Use of the PAIA has been limited since its promulgation and official statistics are not yet available. The South African History Archives (SAHA) have been the major user of this Act in several projects seeking access to military records and documents collected by the Truth and Reconciliation Commission. While they have had some important victories, SAHA suggest that use of the Act has been limited for several reasons: that the culture of freedom of information has not yet taken root and the Act has been poorly publicized. The fact that requirement for manuals and guides, to be produced by government departments were suspended for a year until February 2002, and then extended again until 2003, means that the public has little information about the available resources.[2397] This situation should change as companies and government departments become compliant.

Even before September 11, 2001, South Africa had been revising its anti-terrorism laws. It has tabled a new draft anti-terrorism Bill for debate in Parliament and hoped to pass the law in 2003. The Bill is currently the subject of public hearings at the Portfolio Committee on Safety and Security and has been widely criticized as unconstitutional for its far ranging provisions with regard to personal freedoms, detention, bail and wide police search and seizure powers.
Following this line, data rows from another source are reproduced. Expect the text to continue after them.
-- ==== Sys2Proof/Machine/Ops.lean ====
section
/-! DEFINITION. The named operations on buffers, streams and registers, and the one way an operation ends: `raise E`
and `finish` of rules R15 and R226. There is no return from an error (R232): the next `start` simply begins anew. -/

namespace Sys2Proof.Machine

/-- What an unlisted buffer index reads as: no value (R37; notes/assumptions/3.md). -/
def unwritten : Option Byte := none

/-- The byte a buffer holds at an index (R15 MemRead). -/
def memRead : Memory → Nat → Option Byte
  | [], _ => unwritten
  | (a, b) :: m, i => if a = i then some b else memRead m i

/-- Write one byte of a buffer, keeping the indices in rising order (R15 MemWrite). -/
def memWrite : Memory → Nat → Byte → Memory
  | [], i, b => [(i, b)]
  | (a, x) :: m, i, b =>
    if i < a then (i, b) :: (a, x) :: m
    else if i = a then (i, b) :: m
    else (a, x) :: memWrite m i b

/-- Forget what a buffer holds at index `n` and above. -/
def memBelow (m : Memory) (n : Nat) : Memory := m.filter (fun c => decide (c.1 < n))

/-- Write the bytes of `p` from index `i` upwards. -/
def memLoad : Memory → Nat → List Byte → Memory
  | m, _, [] => m
  | m, i, b :: p => memLoad (memWrite m i b) (i + 1) p

/-- The canonical form: indices strictly rising, all inside the buffer (R50, R51). -/
def Memory.wf : Memory → Bool
  | [] => true
  | (a, _) :: m => decide (a < maxPayload) && m.all (fun c => decide (a < c.1)) && Memory.wf m

/-- The buffer holds the bytes of `p` at index 0 upwards. -/
abbrev memHolds (m : Memory) (p : List Byte) : Prop := ∀ i < p.length, memRead m i = p[i]?

/-- End the running operation with result `e` (R226 `raise`; with `.none`, R15 `finish`): `err`, `done` and `phase`
are written, nothing is saved and control goes nowhere. -/
def finishWith (e : ErrCode) (s : State) : State := { s with err := e, done := true, phase := .idle }

/-- End a DECODE with an error: no register of the data path and no byte of RXBUF holds a value any more (R166, D12).
The registers' numbers stay as the step left them (R163, R164). -/
def failDecode (e : ErrCode) (s : State) : State :=
  { finishWith e s with known := Known.nothing, rxbuf := [] }

/-- End a DECODE with success (R158, R166): every register holds its value, RXBUF holds the payload and nothing above
it (R51). -/
def passDecode (s : State) : State :=
  { finishWith .none s with known := Known.everything, rxbuf := memBelow s.rxbuf s.len.toNat }

/-- The `reset` event (R38, R262): the block is as after reset, the link and the host are as they were. -/
def resetBlock (s : State) : State :=
  { s with
    phase := .idle
    acc := 0#8
    cmd := 0#8
    len := 0#16
    idx := 0#16
    rxck := 0#8
    done := false
    err := .none
    txbuf := []
    rxbuf := []
    known := Known.nothing }

/-- Append a byte to the link's transmit stream (R53, LinkTx). -/
def sendByte (b : Byte) (s : State) : State := { s with linkTx := s.linkTx ++ [b] }

/-- Take a fresh number for a free value. -/
def nextDraw (s : State) : State := { s with draws := s.draws + 1 }

end Sys2Proof.Machine
end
The proposed Bill defines an act of terrorism as "an unlawful act committed in or outside the Republic" while a "terrorist organization" is defined as "an organization declared as such by the Minister of Safety and Security and which is likely to intimidate the public or a segment of the public, or is likely to carry out a convention offence."[2398] This broad definition of a "terrorist" and "terrorist organization" could extend to legitimate protest activity. Interest groups have argued for a more precise definition that will reduce the chances of arbitrary state action against individuals or organizations. Other concerns pertain to the wide powers given to the Minister of Safety and Security, the National Directorate of Public Prosecutions, and general law enforcement agencies, and the right given to the state to declare organizations as terrorist organizations.

Non-governmental organizations that have made submissions on the Bill have raised other concerns that its far-ranging provisions pose a threat to personal freedom, freedom of expression and freedom of the media. Specifically, the powers given to the police and prosecuting authorities to act ex parte[2399] against individuals and organizations simply on the basis of unspecified "reasonable grounds." Also of concern to media organizations was that the coverage of individuals and organizations could become effectively rendered out of bounds because of the fear of prosecution on the side of the media.

The Legal Resources Centre (LRC), in a submission to Parliament, has also criticized a section of the Bill giving the Safety and Security Minister powers to make regulations concerning any matter that may or must be prescribed in terms of this legislation and any other matter "which is necessary or expedient" to prescribe for the proper implementation of this legislation. The LRC has urged that any regulations prepared should be tabled in Parliament prior to them being published for comment in the Government Gazette.

Finally, as submissions to date have noted, the new proposed Bill may also be an unnecessary duplication of legislative resources as there are approximately twenty-two existing laws on the statute books that can adequately deal with crimes of 'terrorism' without placing constitutional freedoms in question. It is expected that the Bill will be revised following this round of hearings.